Collected data:

-- ==== Sys2Proof/WellFormed.lean ====
section
/-! DEFINITION. Well-formed commands: unit numbers the device has (R2, R4, R340, R458, R490, R497, R521), fields inside their widths (R340,
R344), and the two instructions whose fields share bits (R131, R161). -/

namespace Sys2Proof

/-- The issuing Stage exists (R4). -/
def Iss.ok (p : Iss) : Bool := decide (p.stage < 144)

/-- The slot or port a Camod command arrives on exists (R458, R469). -/
def CmdSrc.ok : CmdSrc → Bool
  | .slot k => decide (k < 64)
  | .smbus _ => true
  | .link port _ => decide (port < 24)
  | .eth port _ => decide (port < 4)

/-- A packet's header fields are inside their widths, its payload has 1 to 4,096 bytes (R344). -/
def Pkt.ok (p : Pkt) : Bool :=
  decide (p.dst < 65536 ∧ p.src < 65536 ∧ p.vc < 8 ∧ p.hop < 8 ∧ p.ty < 64 ∧ p.flow < 16 ∧ p.e2e < 2 ^ 32 ∧ p.rver < 65536
    ∧ p.aux16 < 65536 ∧ 0 < p.data.length ∧ p.data.length ≤ 4096)

/-- A command the device can be given. -/
def Instr.wf : Instr → Bool
  | .add p _ _ _ => p.ok
  | .sub p _ _ _ => p.ok
  | .mul p _ _ _ => p.ok
  | .mulh p _ _ _ => p.ok
  | .mulhu p _ _ _ => p.ok
  | .divu p _ _ _ => p.ok
  | .remu p _ _ _ => p.ok
  | .div p _ _ _ => p.ok
  | .rem p _ _ _ => p.ok
  | .and p _ _ _ => p.ok
  | .or p _ _ _ => p.ok
  | .xor p _ _ _ => p.ok
  | .shl p _ _ _ => p.ok
  | .shr p _ _ _ => p.ok
  | .sra p _ _ _ => p.ok
  | .clz p _ _ => p.ok
  | .popc p _ _ => p.ok
  | .min p _ _ _ => p.ok
  | .max p _ _ _ => p.ok
  | .minu p _ _ _ => p.ok
  | .maxu p _ _ _ => p.ok
  | .sel p _ _ _ _ => p.ok
  | .ceq p _ _ _ => p.ok
  | .cne p _ _ _ => p.ok
  | .clt p _ _ _ => p.ok
  | .cle p _ _ _ => p.ok
  | .cltu p _ _ _ => p.ok
  | .cleu p _ _ _ => p.ok
  | .pand p _ _ _ => p.ok
  | .por p _ _ _ => p.ok
  | .pxor p _ _ _ => p.ok
  | .pnot p _ _ => p.ok
  | .prd p _ => p.ok
  | .pwr p _ => p.ok
  | .rdspec p _ _ => p.ok
  | .addi p _ _ _ => p.ok
  | .andi p _ _ _ => p.ok
  | .ori p _ _ _ => p.ok
  | .xori p _ _ _ => p.ok
  | .shli p _ _ _ => p.ok
  | .shri p _ _ _ => p.ok
  | .srai p _ _ _ => p.ok
  | .movi p _ _ => p.ok
  | .movhi p _ _ => p.ok
  | .ceqi p _ _ _ => p.ok
  | .cnei p _ _ _ => p.ok
  | .clti p _ _ _ => p.ok
  | .clei p _ _ _ => p.ok
  | .cltui p _ _ _ => p.ok
  | .cleui p _ _ _ => p.ok
  | .nop p => p.ok
  | .br p _ => p.ok
  | .call p _ _ => p.ok
  | .jr p _ => p.ok
  | .loop p _ _ => p.ok
  | .endK p => p.ok
  | .endComplete n => decide (n < 144)
  | .trap p _ => p.ok
  | .ldb p _ _ _ => p.ok
  | .ldh p _ _ _ => p.ok
  | .ldw p _ _ _ => p.ok
  | .ldd p _ _ _ => p.ok
  | .ldbu p _ _ _ => p.ok
  | .ldhu p _ _ _ => p.ok
  | .ldwu p _ _ _ => p.ok
  | .stb p _ _ _ => p.ok
  | .sth p _ _ _ => p.ok
  | .stw p _ _ _ => p.ok
  | .std p _ _ _ => p.ok
  | .wld p _ _ _ _ => p.ok
  | .wldStart n => decide (n < 144)
  | .wldComplete n => decide (n < 144)
  | .azero p _ _ _ _ _ => p.ok
  | .azeroStart n => decide (n < 144)
  | .mma p _ => p.ok
  | .mmaStart n => decide (n < 144)
  | .mmaRowEnter n => decide (n < 144)
  | .mmaRowWrite n => decide (n < 144)
  | .drain p _ _ => p.ok
  | .drainStart n => decide (n < 144)
  | .drainBlockReadout n => decide (n < 144)
  | .drainBlockEnqueue n => decide (n < 144)
  | .roll p _ _ _ _ _ => p.ok
  | .racc p _ _ _ _ => p.ok
  | .raccStart n => decide (n < 144)
  | .rollGrant n => decide (n < 144)
  | .rollReadout n => decide (n < 144)
  | .rollIn n => decide (n < 144)
  | .matrixWaitLimit n _ => decide (n < 144)
  | .dmov p _ => p.ok
  | .dgath p _ => p.ok
  | .dscat p _ => p.ok
  | .drel p _ => p.ok
  | .stagehandComplete n _ => decide (n < 144)
  | .semsig p _ _ _ _ => p.ok
  | .remoteSemsig n _ => decide (n < 144)
  | .semwait p _ _ => p.ok
  | .semwaitSatisfy n => decide (n < 144)
  | .semset p _ _ => p.ok
  | .semrd p _ _ => p.ok
  | .fence p _ => p.ok
  | .fenceSatisfy n => decide (n < 144)
  | .curtwait p _ => p.ok
  | .curtwaitResume n => decide (n < 144)
  | .syncWaitLimit n => decide (n < 144)
  | .belw p _ _ => p.ok
  | .belr p rd pd => p.ok && decide (pd = rd.extractLsb' 1 3)
  | .belt p _ _ => p.ok
  | .vadd p _ => p.ok
  | .vsub p _ => p.ok
  | .vmul p _ => p.ok
  | .vfma p _ => p.ok
  | .vfms p _ => p.ok
  | .vfnma p _ => p.ok
  | .vmin p _ => p.ok
  | .vmax p _ => p.ok
  | .vabs p _ => p.ok
  | .vneg p _ => p.ok
  | .vcpy p _ => p.ok
  | .vceq p _ => p.ok
  | .vcne p _ => p.ok
  | .vclt p _ => p.ok
  | .vcle p _ => p.ok
  | .vcnan p _ => p.ok
  | .vsel p _ => p.ok
  | .vexp p _ => p.ok
  | .vrcp p _ => p.ok
  | .vrsq p _ => p.ok
  | .vrsum p _ => p.ok
  | .vrmax p _ => p.ok
  | .vramax p _ => p.ok
  | .vcsum p _ => p.ok
  | .vcmax p _ => p.ok
  | .vcamax p _ => p.ok
  | .vpop p _ _ => p.ok
  | .vpopw p _ _ => p.ok
  | .vld p _ => p.ok
  | .vst p _ => p.ok
  | .vldw p _ => p.ok
  | .vstw p _ => p.ok
  | .vbld p _ _ => p.ok
  | .vbst p _ _ => p.ok
  | .vbrow p _ _ _ => p.ok
  | .vbcol p _ _ _ => p.ok
  | .vrvset p _ _ => p.ok
  | .vrvget p _ _ => p.ok
  | .vsig p _ _ => p.ok
  | .vrng p _ => p.ok
  | .vdrop p o sa _ => p.ok && decide (sa.extractLsb' 0 2 = o.ra.extractLsb' 3 2)
  | .vtopk p _ _ _ _ _ _ => p.ok
  | .vmom p _ _ _ _ _ _ => p.ok
  | .vupd p _ _ _ _ _ _ _ => p.ok
  | .vtly p _ _ _ _ => p.ok
  | .vtlyc p _ _ => p.ok
  | .snarePopWaitLimit n => decide (n < 144)
  | .launchStart _ _ => true
  | .leadWantsStage _ _ => true
  | .hardPreempt _ => true
  | .swapOut _ => true
  | .swapIn _ _ _ => true
  | .swapComplete _ _ => true
  | .stageRetire n _ => decide (n < 144)
  | .curtainArrive => true
  | .curtainExchangeUp port p _ => decide (port < 24) && p.ok
  | .curtainExchangeDown port p _ => decide (port < 24) && p.ok
  | .curtainOpen => true
  | .curtainSyncEnd => true
  | .tallyCombineUp port p _ => decide (port < 24) && p.ok
  | .tallyCombineDown port p _ => decide (port < 24) && p.ok
  | .bar2Read _ _ => true
  | .bar2Write _ _ => true
  | .rdmaRequest ep _ _ _ _ => decide (ep < 256)
  | .roceSend ep => decide (ep < 256)
  | .cacheAccess _ _ => true
  | .requestAdmit _ => true
  | .cacheSetWaitLimit _ => true
  | .reduceWrite _ n _ => decide (n < 144)
  | .reduceRefuseLimit n _ => decide (n < 144)
  | .scrubRead _ _ => true
  | .softRemapInstall _ _ _ => true
  | .pageRetire _ _ => true
  | .channelRetire ch => decide (2 * ch + 1 < 64 * Config.stackCount)
  | .channelCopyDone => true
  | .credit port counts => decide (port < 24) && decide (counts.length = 8)
  | .nak port _ => decide (port < 24)
  | .heartbeat port _ _ _ _ => decide (port < 24)
  | .width port _ _ _ => decide (port < 24)
  | .bell port _ _ _ => decide (port < 24)
  | .bellTaken port _ _ => decide (port < 24)
  | .gong port _ _ _ => decide (port < 24)
  | .packetForward port p => decide (port < 24) && p.ok
  | .rollBlock port p => decide (port < 24) && p.ok
  | .chunk port p => decide (port < 24) && p.ok
  | .pipe port p => decide (port < 24) && p.ok
  | .dispatch port p => decide (port < 24) && p.ok
  | .gatherReq port p => decide (port < 24) && p.ok
  | .gatherData port p => decide (port < 24) && p.ok
  | .fill port p => decide (port < 24) && p.ok
  | .grant port p => decide (port < 24) && p.ok
  | .e2eAck port p => decide (port < 24) && p.ok
  | .peerCmd port p _ => decide (port < 24) && p.ok
  | .callPropose port p _ => decide (port < 24) && p.ok
  | .callAccept port p _ => decide (port < 24) && p.ok
  | .callReject port p _ => decide (port < 24) && p.ok
  | .callCommit port p _ => decide (port < 24) && p.ok
  | .callAbort port p _ => decide (port < 24) && p.ok
  | .stateReq port p => decide (port < 24) && p.ok
  | .stateData port p => decide (port < 24) && p.ok
  | .teeTotal port p => decide (port < 24) && p.ok
  | .parityDelta port p => decide (port < 24) && p.ok
  | .parityRead port p => decide (port < 24) && p.ok
  | .replPut port p => decide (port < 24) && p.ok
  | .logPut port p => decide (port < 24) && p.ok
  | .logGet port p => decide (port < 24) && p.ok
  | .suspect port p => decide (port < 24) && p.ok
  | .quorumQuery port p => decide (port < 24) && p.ok
  | .quorumAnswer port p => decide (port < 24) && p.ok
  | .scrubDigest port p => decide (port < 24) && p.ok
  | .saveDone port p => decide (port < 24) && p.ok
  | .admitReq port p _ => decide (port < 24) && p.ok
  | .linkResendTimeout port => decide (port < 24)
  | .portSilenceTimeout port => decide (port < 24)
  | .laneLockLoss port lane => decide (port < 24) && decide (lane < 8)
  | .laneWindowEnd port _ => decide (port < 24)
  | .e2eTimeout _ _ _ => true
  | .e2eAckTimer _ _ _ => true
  | .heartbeatSend => true
  | .heartbeatInterval => true
  | .opticsPoll port _ _ _ _ => decide (port < 24)
  | .moduleRemoved port => decide (port < 24)
  | .autoRetrain => true
  | .retrainTestEnd port lane pass => decide (port < 24) && decide (lane < 8) && decide (pass.peer < 24)
  | .routeTableReady => true
  | .linkBellWrite port _ _ => decide (port < 24)
  | .callSilenceTimeout _ => true
  | .quorumTimeout => true
  | .isolationTimeout => true
  | .recastStart _ _ => true
  | .phaseOverrun => true
  | .collectiveStart _ => true
  | .engineChainStep _ _ => true
  | .collectiveWaitLimit _ => true
  | .shardRetryTimeout n _ => decide (n ≤ 144)
  | .shardDeclareTimeout n _ => decide (n ≤ 144)
  | .saveStreamDone => true
  | .identify c => c.ok
  | .getCaps c => c.ok
  | .setConfig c => c.ok
  | .commitStaged c => c.ok
  | .enterQuiesced c => c.ok
  | .leaveQuiesced c => c.ok
  | .resetUnitDevice c => c.ok
  | .resetUnitBooth c => c.ok
  | .resetUnitStage c => c.ok
  | .resetUnitLinkPort c => c.ok
  | .resetUnitEthPort c => c.ok
  | .loadScore c _ => c.ok
  | .contextCreate c => c.ok
  | .contextDestroy c => c.ok
  | .contextSuspend c => c.ok
  | .contextResume c => c.ok
  | .cueSheetSet c => c.ok
  | .rosterSet c => c.ok
  | .rosterGet c => c.ok
  | .admitDev c => c.ok
  | .release c => c.ok
  | .shardLoad c => c.ok
  | .weightPointerSwitch c => c.ok
  | .snapshotSave c => c.ok
  | .snapshotSaveRegion c => c.ok
  | .snapshotRestore c => c.ok
  | .selfTest c => c.ok
  | .calibrate c => c.ok
  | .laneRetrain c => c.ok
  | .telemetryRead c => c.ok
  | .tallyRead c => c.ok
  | .eventLogRead c => c.ok
  | .powerLimitSet c => c.ok
  | .firmwareStage c => c.ok
  | .firmwareActivate c => c.ok
  | .firmwareRollback c => c.ok
  | .commandDeferredComplete _ _ _ => true
  | .doorbell k _ => decide (k < 64)
  | .slotEnable k _ => decide (k < 64)
  | .slotDisable k => decide (k < 64)
  | .evqEnable _ => true
  | .cqCoalesceTimer k => decide (k < 64)
  | .h2fBellWrite i _ => decide (i < 16)
  | .h2fBellTake i => decide (i < 16)
  | .f2hBellRead i => decide (i < 16)
  | .p2fBellTake n => decide (n < 144)
  | .tlyRingEnable _ => true
  | .endpointEnable i _ => decide (i < 256)
  | .endpointDisable i => decide (i < 256)
  | .lastTripClear => true
  | .rcRegisterRead off _ => decide (off % 8 = 0)
  | .registerWrite off _ _ => decide (off % 8 = 0)
  | .pwrgoodRise _ => true
  | .pwrgoodFall => true
  | .perstAssert => true
  | .perstDeassert => true
  | .bootRomDone _ _ => true
  | .firmwareAuthDone => true
  | .sramTestDone _ _ => true
  | .stageTestDone _ => true
  | .stackTrainingDone _ _ _ => true
  | .linkTrainingDone _ _ => true
  | .ethTimeDone _ => true
  | .serviceStartDone => true
  | .ethPortRetrain e _ => decide (e < 4)
  | .dimmerSample x => decide (x.railMv.length = 7 ∧ x.railAmps.length = 7)
  | .safeExit => true
  | .thermalTrip => true
  | .vrAlert reg _ _ => decide (reg < 7)
  | .droopDetect field _ => decide (field < 4)
  | .pllLockLoss pll => decide (pll < 25)
  | .ppsEdge _ => true
  | .ptpSync _ => true
  | .timeHoldover => true
  | .sensorSample => true
  | .setEndpointId _ => true
  | .setEventReceiver _ => true
  | .rdmaRetryTimeout ep => decide (ep < 256)
  | .ecnCeArrival ep => decide (ep < 256)
  | .cnpReceive ep => decide (ep < 256)
  | .rateRecoveryTimer ep => decide (ep < 256)
  | .readId => true
  | .status => true
  | .write _ _ => true
  | .check => true
  | .bypass => true
  | .idcode => true
  | .samplePreload _ => true
  | .extest => true
  | .clamp => true
  | .highz => true
  | .flit port bytes => decide (port < 24) && decide (bytes.bytes.length = 256) && (bytes.bad || !bytes.first)
  | .rdmaResponse ep _ _ => decide (ep < 256)
  | .orderedReadWaitLimit n _ => decide (n < 144)
  | .snareInstructionComplete n => decide (n < 144)
  | .pcieLinkDown => true
  | .linkBellRead port _ => decide (port < 24)
  | .delayResp _ => true

end Sys2Proof
end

### EXERCISE PROMPT
Set down, word for word, each line from the top of the records above through the line with "def Iss.ok (p".

### EXERCISE OUTPUT
-- ==== Sys2Proof/WellFormed.lean ====
section
/-! DEFINITION. Well-formed commands: unit numbers the device has (R2, R4, R340, R458, R490, R497, R521), fields inside their widths (R340,
R344), and the two instructions whose fields share bits (R131, R161). -/

namespace Sys2Proof

/-- The issuing Stage exists (R4). -/
def Iss.ok (p : Iss) : Bool := decide (p.stage < 144)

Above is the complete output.